Она остановилась только минут через двадцать.
– Откройте! – тут же заорал я как резаный. – Помогите, меня похитили! Откройте!
И багажник открылся. В лицо мне ударил противный желтый свет гаражной лампочки.
– Чего кричишь, все равно никто не услышит, – спокойно сказала Алла и вытащила меня за ноги из багажника, прямо как какой-то мешок с дерьмом.
– Отпусти меня, сука! – закричал я. – Да Принц тебя за это с дерьмом съест. Немедленно вези меня обратно!
– Да-да, сейчас. – Она поставила меня на ноги. – Только чайком напою. Открой рот.
– Что? – не сообразил я.
– Рот открой, гаденыш! – рявкнула она и вдруг так саданула мне носком по коленке, что я взвыл от боли. И тут же у меня во рту оказалась какая-та грязная тряпка. – Вот так лучше будет. – Алла достала из сумочки нож, нагнулась и перерезала веревку на ногах. А потом вдруг накинула на голову старую наволочку. – Это чтобы ты не убежал. Шарахнешься головой об первый столб, и все.
Мы сначала вышли на улицу, а потом вошли в какой-то подъезд, это я понял по звуку наших шагов.
– Осторожно, ступеньки. – Мы долго поднимались по лестнице. Этаж, кажется, восьмой, если я не ошибаюсь. – Так, теперь тут не споткнись об порог. Стой спокойно, я дверь открою.
Мешок Алла сняла в маленькой комнатке.
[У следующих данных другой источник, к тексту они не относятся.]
/-- Each form completes by queueing its one result: k[d] := k[a] + opb modulo 2^32, the sign-extended i17, a half of s[a] (0 with
TSTAT.PZERO to be set for a poisoned source), a half of PSC, of DCC or of the latch (rddcc also latches the upper half of DCC);
p[d] := the logic of two predicates or the comparison of k[a] with opb, signed but for ltn. tkp writes whether token k is in the
state that it names, tkp.res whether it is DONE, PARTIAL or FAILED, with latency 1. Nothing else changes.
(06_isa_control_scalar.md (R155, R160), 02_execution.md (R41).) -/
def Obligations.ControlRegisterOperations : Prop :=
  (∀ (s : State) (d a : Fin 16) (o : KOpd), exec (.kadd d a o) s = .next (s.putK 1 d (s.readK a + s.kopd o true)))
  ∧ (∀ (s : State) (d : Fin 16) (i : BitVec 17), exec (.kli d i) s = .next (s.putK 1 d (i.signExtend 32)))
  ∧ (∀ (s : State) (d : Fin 16) (a : Fin 32), exec (.kmov d a) s
      = .next (s.putPZ 2 (.k d) (((s.readS a).extractLsb' 0 32).setWidth 1024) (s.poisonS a)))
  ∧ (∀ (s : State) (d : Fin 16) (a : Fin 32), exec (.kmovHi d a) s
      = .next (s.putPZ 2 (.k d) (((s.readS a).extractLsb' 32 32).setWidth 1024) (s.poisonS a)))
  ∧ (∀ (s : State) (d a b : Fin 8), exec (.psetAnd d a b) s = .next (s.putP 1 d (s.readP a && s.readP b))
      ∧ exec (.psetOr d a b) s = .next (s.putP 1 d (s.readP a || s.readP b))
      ∧ exec (.psetXor d a b) s = .next (s.putP 1 d (s.readP a ^^ s.readP b))
      ∧ exec (.psetAndn d a b) s = .next (s.putP 1 d (s.readP a && !s.readP b))
      ∧ exec (.psetOrn d a b) s = .next (s.putP 1 d (s.readP a || !s.readP b)))
  ∧ (∀ (s : State) (d : Fin 8) (a : Fin 16) (o : KOpd),
      exec (.psetEq d a o) s = .next (s.putP 1 d (decide (s.readK a = s.kopd o true)))
      ∧ exec (.psetNe d a o) s = .next (s.putP 1 d (decide (s.readK a ≠ s.kopd o true)))
      ∧ exec (.psetLt d a o) s = .next (s.putP 1 d (decide ((s.readK a).toInt < (s.kopd o true).toInt)))
      ∧ exec (.psetLtn d a o) s = .next (s.putP 1 d (decide ((s.readK a).toNat < (s.kopd o false).toNat)))
      ∧ exec (.psetNz d a) s = .next (s.putP 1 d (decide (s.readK a ≠ 0#32))))
  ∧ (∀ (s : State) (d : Fin 16), exec (.rdsc d) s = .next (s.putK 1 d (BitVec.ofNat 32 s.psc))
      ∧ exec (.rdscHi d) s = .next (s.putK 1 d (BitVec.ofNat 32 (s.psc / 2 ^ 32)))
      ∧ exec (.rddcc d) s = .next (s.latchDcc.putK 1 d (BitVec.ofNat 32 s.dev.dcc))
      ∧ exec (.rddccHi d) s = .next (s.putK 1 d s.dccLatch)
      ∧ s.latchDcc.dccLatch = BitVec.ofNat 32 (s.dev.dcc / 2 ^ 32))
  ∧ (∀ (s : State) (p : Fin 8) (k : Fin 32),
      exec (.tkpPend p k) s = .next (s.putP 1 p (decide ((s.tile.toks[k]).st = .pending)))
      ∧ exec (.tkpDone p k) s = .next (s.putP 1 p (decide ((s.tile.toks[k]).st = .done)))
      ∧ exec (.tkpPart p k) s = .next (s.putP 1 p (decide ((s.tile.toks[k]).st = .part)))
      ∧ exec (.tkpFail p k) s = .next (s.putP 1 p (decide ((s.tile.toks[k]).st = .failed)))
      ∧ exec (.tkpFree p k) s = .next (s.putP 1 p (decide ((s.tile.toks[k]).st = .free)))
      ∧ exec (.tkpRes p k) s
        = .next (s.putP 1 p (decide ((s.tile.toks[k]).st = .done ∨ (s.tile.toks[k]).st = .part ∨ (s.tile.toks[k]).st = .failed))))

/-- add, sub, mul, mulh, mulhn, div, divn, rem, remn, and, or, xor, andn, shl, shr, sra, rot, min, max, minn and maxn complete by
queueing one result in s[d]: the exact result of the table wrapped to 64 bits, division by zero giving all ones or s[a] and the
least value over −1 wrapping, shifts by opb mod 64, with the stated latency and extension of an immediate; poison is that of
s[a] OR that of a register operand b. With pos = opb[5:0] and len = opb[13:8] + 1: every bit of the result of bfx is bit pos + k
of s[a] below len (0 beyond bit 63) and 0 above, of bfx.s a copy of bit len − 1 of that above; every bit of the result of bfi is
the bit of s[a] at k − pos inside the field and the bit of s[d] outside (its poison counts too). sext.b, .h and .w sign-extend
and .bn, .hn and .wn zero-extend; all of these have latency 1. Nothing else changes. (06_isa_control_scalar.md (R161, R162,
R166), 02_execution.md (R40).) -/
def Obligations.ScalarArithmeticResults : Prop :=
  (∀ (s : State) (d a : Fin 32) (o : SOpd),
    (let x := s.readS a
     let y := s.sopd o true
     let p := s.poisonS a || s.sopdPoison o
     exec (.add d a o) s = .next (s.putS 1 d (BitVec.ofInt 64 (x.toInt + y.toInt)) p)
     ∧ exec (.sub d a o) s = .next (s.putS 1 d (BitVec.ofInt 64 (x.toInt - y.toInt)) p)
     ∧ exec (.mul d a o) s = .next (s.putS 3 d (BitVec.ofInt 64 (x.toInt * y.toInt)) p)
     ∧ exec (.mulh d a o) s = .next (s.putS 3 d (BitVec.ofInt 64 (x.toInt * y.toInt / 2 ^ 64)) p)
     ∧ exec (.div d a o) s = .next (s.putS 18 d (if y = 0#64 then BitVec.allOnes 64 else BitVec.ofInt 64 (x.toInt.tdiv y.toInt)) p)
     ∧ exec (.rem d a o) s = .next (s.putS 18 d (if y = 0#64 then x else BitVec.ofInt 64 (x.toInt.tmod y.toInt)) p)
     ∧ exec (.min d a o) s = .next (s.putS 1 d (if x.toInt < y.toInt then x else y) p)
     ∧ exec (.max d a o) s = .next (s.putS 1 d (if x.toInt < y.toInt then y else x) p))
    ∧ (let x := s.readS a
       let y := s.sopd o false
       let p := s.poisonS a || s.sopdPoison o
       exec (.mulhn d a o) s = .next (s.putS 3 d (BitVec.ofNat 64 (x.toNat * y.toNat / 2 ^ 64)) p)
       ∧ exec (.divn d a o) s = .next (s.putS 18 d (if y = 0#64 then BitVec.allOnes 64 else BitVec.ofNat 64 (x.toNat / y.toNat)) p)
       ∧ exec (.remn d a o) s = .next (s.putS 18 d (if y = 0#64 then x else BitVec.ofNat 64 (x.toNat % y.toNat)) p)
       ∧ exec (.and d a o) s = .next (s.putS 1 d (x &&& y) p) ∧ exec (.or d a o) s = .next (s.putS 1 d (x ||| y) p)
       ∧ exec (.xor d a o) s = .next (s.putS 1 d (x ^^^ y) p) ∧ exec (.andn d a o) s = .next (s.putS 1 d (x &&& ~~~y) p)
       ∧ exec (.shl d a o) s = .next (s.putS 1 d (BitVec.ofNat 64 (x.toNat * 2 ^ (y.toNat % 64))) p)
       ∧ exec (.shr d a o) s = .next (s.putS 1 d (BitVec.ofNat 64 (x.toNat / 2 ^ (y.toNat % 64))) p)
       ∧ exec (.sra d a o) s = .next (s.putS 1 d (BitVec.ofInt 64 (x.toInt / 2 ^ (y.toNat % 64))) p)
       ∧ exec (.rot d a o) s = .next (s.putS 1 d (x <<< (y.toNat % 64) ||| x >>> (64 - y.toNat % 64)) p)
       ∧ exec (.minn d a o) s = .next (s.putS 1 d (if x.toNat < y.toNat then x else y) p)
       ∧ exec (.maxn d a o) s = .next (s.putS 1 d (if x.toNat < y.toNat then y else x) p)))
  ∧ (∀ (s : State) (d a : Fin 32) (o : SOpd),
    let c := (s.sopd o false).toNat
    let pos := c % 64
    let len := c / 256 % 64 + 1
    ∃ x y z : W64, exec (.bfx d a o) s = .next (s.putS 1 d x (s.poisonS a || s.sopdPoison o))
      ∧ exec (.bfxS d a o) s = .next (s.putS 1 d y (s.poisonS a || s.sopdPoison o))
      ∧ exec (.bfi d a o) s = .next (s.putS 1 d z (s.poisonS d || s.poisonS a || s.sopdPoison o))
      ∧ ∀ k < 64, x.getLsbD k = (decide (k < len) && (s.readS a).getLsbD (pos + k))
          ∧ y.getLsbD k = (if k < len then (s.readS a).getLsbD (pos + k) else (s.readS a).getLsbD (pos + (len - 1)))
          ∧ z.getLsbD k = (if pos ≤ k ∧ k < pos + len then (s.readS a).getLsbD (k - pos) else (s.readS d).getLsbD k))
  ∧ (∀ (s : State) (d a : Fin 32), let x := s.readS a
      exec (.sextB d a) s = .next (s.putS 1 d ((x.setWidth 8).signExtend 64) (s.poisonS a))
      ∧ exec (.sextH d a) s = .next (s.putS 1 d ((x.setWidth 16).signExtend 64) (s.poisonS a))
      ∧ exec (.sextW d a) s = .next (s.putS 1 d ((x.setWidth 32).signExtend 64) (s.poisonS a))
      ∧ exec (.sextBn d a) s = .next (s.putS 1 d (BitVec.ofNat 64 (x.toNat % 2 ^ 8)) (s.poisonS a))
      ∧ exec (.sextHn d a) s = .next (s.putS 1 d (BitVec.ofNat 64 (x.toNat % 2 ^ 16)) (s.poisonS a))
      ∧ exec (.sextWn d a) s = .next (s.putS 1 d (BitVec.ofNat 64 (x.toNat % 2 ^ 32)) (s.poisonS a)))

/-- The words of clz, ctz and popc (opcodes 0x12, 0x13, 0x14, with b = 0, sub-function 0 and IX = 0) decode to them. Each completes
by queueing one result of latency 1 in s[d] with the poison of s[a]: for clz the number c ≤ 64 with s[a] < 2^(64−c) and, unless
c = 64, bit 63 − c set; for ctz the number c ≤ 64 such that the c low bits are clear and, unless c = 64, bit c is set; for popc
the number of set bits. Nothing else changes. (R162.) -/
def Obligations.ScalarBitCounts : Prop :=
  ∀ (s : State) (d a : Fin 32), ∃ l t p : Nat,
    decodeWords false [0x2, 0x12 * 2 ^ 26 + d.val * 2 ^ 17 + a.val * 2 ^ 12] = some (.clz d a)
    ∧ decodeWords false [0x2, 0x13 * 2 ^ 26 + d.val * 2 ^ 17 + a.val * 2 ^ 12] = some (.ctz d a)
    ∧ decodeWords false [0x2, 0x14 * 2 ^ 26 + d.val * 2 ^ 17 + a.val * 2 ^ 12] = some (.popc d a) ∧
    exec (.clz d a) s = .next (s.putS 1 d (BitVec.ofNat 64 l) (s.poisonS a))
    ∧ l ≤ 64 ∧ (s.readS a).toNat < 2 ^ (64 - l) ∧ (l < 64 → (s.readS a).getLsbD (63 - l) = true)
    ∧ exec (.ctz d a) s = .next (s.putS 1 d (BitVec.ofNat 64 t) (s.poisonS a))
    ∧ t ≤ 64 ∧ (∀ j < t, (s.readS a).getLsbD j = false) ∧ (t < 64 → (s.readS a).getLsbD t = true)
    ∧ exec (.popc d a) s = .next (s.putS 1 d (BitVec.ofNat 64 p) (s.poisonS a))
    ∧ p = ((List.range 64).filter fun j => (s.readS a).getLsbD j).length
    ∧ (s.readS a = 0#64 → l = 64 ∧ t = 64)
Толкнула меня, и я плюхнулся на диван.
– Ну вот, уже пришли, – сказала она и опять достала из сумки нож. – А теперь я тебя буду немножко резать.
– Что?! – Я никак не мог вскочить с мягких подушек. – Не смей, не подходи, а то я…
– Да успокойся! – Она рассмеялась. – Какой трусишка. Я просто руки развязать хочу, а то через час посинеют, вези тебя потом в больницу. Только ты не вздумай шутить, а то я… – И из сумочки вслед за ножом был вынут электрошок. – Очень больно, сразу предупреждаю.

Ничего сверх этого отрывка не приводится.